A simple example on the custom layer API (TensorRT 2.1)?

ywpkwon · August 10, 2017, 8:14pm

Hello.

I am using TensorRT 2.1 and want to implement a simple custom layer. To practice, I wanted to make an “Inc” layer (just adding 1.0 to an input tensor values and keeping dimension the same).

I kept everything almost the same with the “class Reshape : public Iplugin” in sampleFasterRNN.cpp, except “getOutputDimensions()” to keep the same dimension. (this seems fine.)

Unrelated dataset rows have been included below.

-- ==== Sys2Proof/Machine/DrvRows.lean ====
section
/-!
DEFINITION. Machine/DrvRows.lean: the drive chapter's commands and events (R93 to R98, R112 to R127, R131, R132), with the
spare groups' register bits, copies and failures of every kind of datapath, and the mutes of every output.
-/

namespace Sys2Proof.Machine
open Sys2Proof

/-- The fields that a DRV_CTRL or RDO_PRB_CTRL image of a command holds: ENABLE and MODE. -/
def ctrlFlds : List Fld := [F.DRV_CTRL_ENABLE, F.DRV_CTRL_MODE]
/-- A DRV_CTRL image changes ENABLE or MODE. -/
def State.ctrlChanges (s : State) (pg : Nat) (w : Word) : Bool :=
  wget w 0 0 ≠ s.g pg F.DRV_CTRL_ENABLE || wget w 1 1 ≠ s.g pg F.DRV_CTRL_MODE

/-- The refusals of DRV_CONFIG and RDO_PROBE_CONFIG (R127, R128, R190). -/
def State.outConfigBad (s : State) (c pg own : Nat) (w : Word) : Option Fail :=
  firstOf [need (!s.ctrlChanges pg w || s.idle own) St.badState, need (s.enableOk c (wget w 0 0)) St.powerLimit]
/-- Their effect. -/
def State.outConfig (s : State) (c pg : Nat) (p : Pkt) : State :=
  let s := s.setEnable c (wget (p.w 0) 0 0)
  let s := s.when (wget (p.w 0) 1 1 ≠ s.g pg F.DRV_CTRL_MODE) (·.p pg F.DRV_CTRL_MODE (wget (p.w 0) 1 1))
  let s := s.putImg (pg + 8) (p.w 1)
  s.finishDark p (s.chanDark c)

/-- Governed number of drive channel `n`. -/
def drvChan (n : Nat) : Nat := 3 * 1024 + n

def cDrvConfig : Cmd where
  op := 0x1000
  tgt := fun t => t < 128
  view := fun s p => ownTarget (s.owner p.target) p
  len := fun _ => 2
  bad := fun s p => firstBad [(0, s.badImg p.fn (Page.drv p.target) ctrlFlds (p.w 0)),
    (1, s.badReg p.fn (Page.drv p.target + 8) (p.w 1))]
  idle := fun s p => s.ctrlChanges (Page.drv p.target) (p.w 0)
  chk := fun s p => s.outConfigBad (drvChan p.target) (Page.drv p.target) (s.owner p.target) (p.w 0)
  holds := fun _ p => [(Page.drv p.target, 0x1000)]
  grps := fun p => [gid 12 p.target]
  run := fun s p => s.outConfig (drvChan p.target) (Page.drv p.target) p

/-- DRV_CONFIG (R127). -/
def execDrvConfig (p : Pkt) (s : State) : Out := .next (s.command cDrvConfig p)

/-- Words and registers of DRV_FRAME_SET for frame `f`. -/
def frameWords (f : Nat) : List (Nat × Nat) := wordsAt (Page.frame (f / 8) (f % 8)) 0 [0x00, 0x04, 0x08, 0x0C, 0x10]

def cDrvFrameSet : Cmd where
  op := 0x1001
  tgt := fun t => t < 1024
  view := fun s p => ownTarget (s.frameOwner p.target) p
  len := fun _ => 5
  bad := fun s p => s.badImgs p (frameWords p.target)
  holds := fun _ p => [(Page.drv (p.target / 8), 0x1000)]
  grps := fun p => [gid 12 p.target]
  run := fun s p => (s.putImgs p (frameWords p.target)).succeed p

/-- DRV_FRAME_SET (R127). -/
def execDrvFrameSet (p : Pkt) (s : State) : Out := .next (s.command cDrvFrameSet p)

/-- A range lies within a window. -/
def rangeIn (w : Nat × Nat) (a n : Nat) : Bool := w.1 ≤ a && a + n ≤ w.1 + w.2

/-- Samples written into the envelope store from address `a` on. -/
def State.envWrite (s : State) (q : Nat) : Nat → List Nat → State
  | _, [] => s
  | a, v :: l => (s.setEnv q a (BitVec.ofNat 32 v)).envWrite q (a + 1) l

/-- The quadrant's store and table registers, as a command's function (R127). -/
def envHolds (p : Pkt) : List (Nat × Nat) := [(Page.drvq p.target, 0x28000)]

def cEnvLoad : Cmd where
  op := 0x1002
  tgt := fun t => t < 4
  view := fun s p => if p.fn = 0 ∨ rangeIn (s.sampWin p.target p.fn) (p.n 0) (p.n 1) then none
    else some (.plain St.invalidParam)
  len := fun _ => 4
  bad := fun _ p => firstBad [(0, 2097152 ≤ p.n 0), (1, 2097152 < p.n 0 + p.n 1), misaligned p 2]
  holds := fun _ p => envHolds p
  grps := fun p => [gid 12 (2040 + p.target)]
  run := fun s p => s.withData p (4 * p.n 1) (fun s b => s.envWrite p.target (p.n 0) (chunks 4 (p.n 1) b))

/-- ENV_LOAD (R97, R98, R127). -/
def execEnvLoad (p : Pkt) (s : State) : Out := .next (s.command cEnvLoad p)

/-- Words 2 on of ENV_DESC_SET, with their registers. -/
def descWords (p : Pkt) : List (Nat × Nat) :=
  (List.range (2 * p.n 1)).map (fun i => (i + 2, Page.desc p.target (p.n 0 + i / 2) + i % 2 * 4))

def cEnvDescSet : Cmd where
  op := 0x1003
  tgt := fun t => t < 4
  view := fun s p => if p.fn = 0 ∨ rangeIn (s.descWin p.target p.fn) (p.n 0) (p.n 1) then none
    else some (.plain St.invalidParam)
  len := fun p => 2 + 2 * p.n 1
  cnt := some 1
  bad := fun s p =>
    match firstBad [(0, 4096 ≤ p.n 0), (1, p.n 1 = 0 || 511 < p.n 1 || 4096 < p.n 0 + p.n 1)] with
    | some i => some i
    | none => s.badImgs p (descWords p)
  holds := fun _ p => envHolds p
  grps := fun p => [gid 12 (2040 + p.target)]
  run := fun s p => (s.putImgs p (descWords p)).succeed p

/-- ENV_DESC_SET (R96, R98, R127). -/
def execEnvDescSet (p : Pkt) (s : State) : Out := .next (s.command cEnvDescSet p)

/-- A read or write of DRV_ENV_DATA (R98, R131): the sample at ADDR, which then advances. -/
def State.envData (s : State) (fn q : Nat) (wr : Option Word) : State :=
  let a := s.g (Page.drvq q) F.DRV_ENV_ADDR_ADDR
  if ¬ full fn ∧ ¬ inWin (s.sampWin q fn) a then { s.deny fn with pins.rdata := 0 }
  else
    let s := match wr with
      | some w => s.setEnv q a w
      | none => { s with pins.rdata := s.env q a }
    s.p (Page.drvq q) F.DRV_ENV_ADDR_ADDR ((a + 1) % 2097152)

/-- DRV_ENV_DATA_ACCESS (R131). -/
def execDrvEnvDataAccess (fn q : Nat) (wr : Option Word) (s : State) : Out :=
  .next (if q < 4 then
      (match wr with
       | some w => s.onWrite fn (Page.drvq q + 0xC) (fun s => s.envData fn q (some w))
       | none => s.onRead fn (Page.drvq q + 0xC) (fun s => s.envData fn q none))
    else s)

/-! ### The heat-load guard (R111 to R114) -/

def cDrvHeatSet : Cmd where
  op := 0x1004
  pf0 := true
  tgt := fun t => t < 128
  len := fun _ => 2
  bad := fun s p => s.badImgs p [(0, Page.drv p.target + 0x10), (1, Page.drv p.target + 0xC)]
  holds := fun _ p => [(Page.drv p.target, 0x1000)]
  grps := fun p => [gid 12 p.target]
  run := fun s p => (s.putImgs p [(0, Page.drv p.target + 0x10), (1, Page.drv p.target + 0xC)]).succeed p

/-- DRV_HEAT_SET (R114, R127). -/
def execDrvHeatSet (p : Pkt) (s : State) : Out := .next (s.command cDrvHeatSet p)

def cDrvTripClear : Cmd where
  op := 0x1005
  tgt := fun t => t < 128
  view := fun s p => ownTarget (s.owner p.target) p
  holds := fun _ p => [(Page.drv p.target, 0x1000)]
  grps := fun p => [gid 12 p.target]
  run := fun s p => (s.tripClear p.target).succeed p

/-- DRV_TRIP_CLEAR (R113, R127). -/
def execDrvTripClear (p : Pkt) (s : State) : Out := .next (s.command cDrvTripClear p)

/-- HEAT_TRIP_WRITE (R113): output 0–127 D, 128–159 P. -/
def execHeatTripWrite (fn : Nat) (ch : Nat) (s : State) : Out :=
  .next (if ch < 160 then s.onWrite fn (outPg ch + 4) (·.tripClear ch) else s)

/-- HEAT_TRIP (R112): the mean has passed the limit. -/
def execHeatTrip (ch : Nat) (s : State) : Out :=
  .next (if ch < 160 ∧ s.heatOver ch = true ∧ ¬ s.on (outPg ch) F.DRV_STATUS_HEAT_TRIP then
      let p := s.owner ch
      let s := s.flag (outPg ch) F.DRV_STATUS_HEAT_TRIP
      let s := s.logIt Cause.heatGuard p (if ch < 128 then gid 12 ch else gid 14 (ch - 128)) 0
      let s := s.when (s.running p = true) (·.mark p 8)
      s.muteStep ch
    else s)

/-! ### Spares (R121 to R126) -/

/-- A refused swap or release command sets SWAP_REFUSED (R126). -/
def rejSpare (g : Pkt → Nat) (s : State) (p : Pkt) (f : Fail) : State :=
  s.when (f.status = St.badState) (·.swapRefused (g p))

def cDrvSpareSwap : Cmd where
  op := 0x1006
  pf0 := true
  tgt := fun t => t < 128
  chk := fun s p => need (!s.swapBad (p.target / 8) (p.target % 8)) St.badState
  rej := rejSpare (fun p => p.target / 8)
  holds := fun _ p => [(Page.drv p.target, 0x1000)]
  grps := fun p => [gid 12 p.target]
  run := fun s p => s.spareGo (p.target / 8) (p.target % 8) p.who false

/-- DRV_SPARE_SWAP (R122, R127): it completes with the switch. -/
def execDrvSpareSwap (p : Pkt) (s : State) : Out := .next (s.command cDrvSpareSwap p)

def cDrvSpareRelease : Cmd where
  op := 0x1007
  pf0 := true
  tgt := fun t => t < 16
  chk := fun s p => need (!s.releaseBadSp p.target) St.badState
  rej := rejSpare (fun p => p.target)
  holds := fun _ p => [(Page.spare p.target, 0x20)]
  grps := fun p => [gid 12 (2040 + p.target / 4)]
  run := fun s p => s.spareReturn p.target p.who

/-- DRV_SPARE_RELEASE (R122, R127). -/
def execDrvSpareRelease (p : Pkt) (s : State) : Out := .next (s.command cDrvSpareRelease p)

/-- SPARE_CTRL_SWAP (R126, R132): TARGET is written and the swap requested. -/
def execSpareCtrlSwap (fn g target : Nat) (s : State) : Out :=
  .next (if g < 48 then s.onWrite fn (Page.spare g) (fun s =>
      let i := target % grpSize g
      (s.p (Page.spare g) F.DRV_SPARE_CTRL_TARGET i).spareSwapReg g i)
    else s)

/-- SPARE_CTRL_RELEASE (R126, R132). -/
def execSpareCtrlRelease (fn g : Nat) (s : State) : Out :=
  .next (if g < 48 then s.onWrite fn (Page.spare g) (·.spareReleaseReg g) else s)

/-- SPARE_COPY_COMPLETE (R122, R126). -/
def execSpareCopyComplete (g : Nat) (s : State) : Out := .next (if g < 48 then s.spareCopied g else s)

/-- DATAPATH_FAILURE (R123, R124): datapath 0–127 D, 128–159 P, 160–287 Z, 288–319 A. -/
def execDatapathFailure (ch : Nat) (s : State) : Out :=
  .next (if ch < 320 ∧ s.pwr.mode ≠ .off then s.dpFail ch else s)

/-- SPARE_FAILURE (R126). -/
def execSpareFailure (g : Nat) (s : State) : Out := .next (if g < 48 ∧ s.pwr.mode ≠ .off then s.spareFail g else s)

/-! ### Mutes and the ends of plays -/

/-- EXT_MUTE_INPUT (R116): every output's mute follows; a change is a module-level source of the router (R547). -/
def execExtMuteInput (asserted : Bool) (s : State) : Out :=
  let src := if asserted then 641 else 642
  .next ((forEach (List.range 160) { s with syn.extMute := asserted } State.muteStep).when
    (s.syn.extMute ≠ asserted) (·.publishSrc src))

/-- MUTE_RELEASE (R117): T_exp = start − 4,096. -/
def execMuteRelease (p : Nat) (s : State) : Out :=
  .next (if p < 5 ∧ s.pst p = 2 ∧ 16 * (s.prt p).start ≤ (s.cnt p).toNat + 4096 then
      let s := s.setPrt p { s.prt p with unmuted := true }
      forEach ((List.range 160).filter (fun n => s.owner n = p)) s State.muteStep
    else s)

/-- PLAY_END (R100): a lane's plays that have reached their end are over. -/
def execPlayEnd (lane : Nat) (s : State) : Out :=
  let st := laneStep lane
  let own := if lane < 1024 then s.owner (lane / 8) else if lane < 2048 then s.toneOwner (lane - 1024)
    else s.owner ((lane - 2048) / 2)
  let t := (s.cnt own).toNat
  .next (s.setPlays lane ((s.plays lane).filter (fun p => decide (t < p.last st))))

end Sys2Proof.Machine
end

Where should I implement the “adding 1.0” part? I guess it should be in “enqueue()”. So, I tried

int enqueue(int batchSize, const void*const *inputs, void** outputs, void*, cudaStream_t stream) override { # the below is from the Reshape class. seems to copy from input to output CHECK(cudaMemcpyAsync(outputs[0], inputs[0], mCopySize * batchSize, cudaMemcpyDeviceToDevice, stream)); # add 1.0 to first ten values float* foutputs = (float*) outputs[0]; int i; for (i = 0; i < 10; i++) foutputs[i] += 1.0; return 0; }

However, this part results in “segmentation fault” error.

My questions are:
1) where and how can I implement some calculation between input and output (addition in this case)?
2) Can you provide a simple example?

** Just in case, I post the full code of this example API here. (almost same with the Reshape)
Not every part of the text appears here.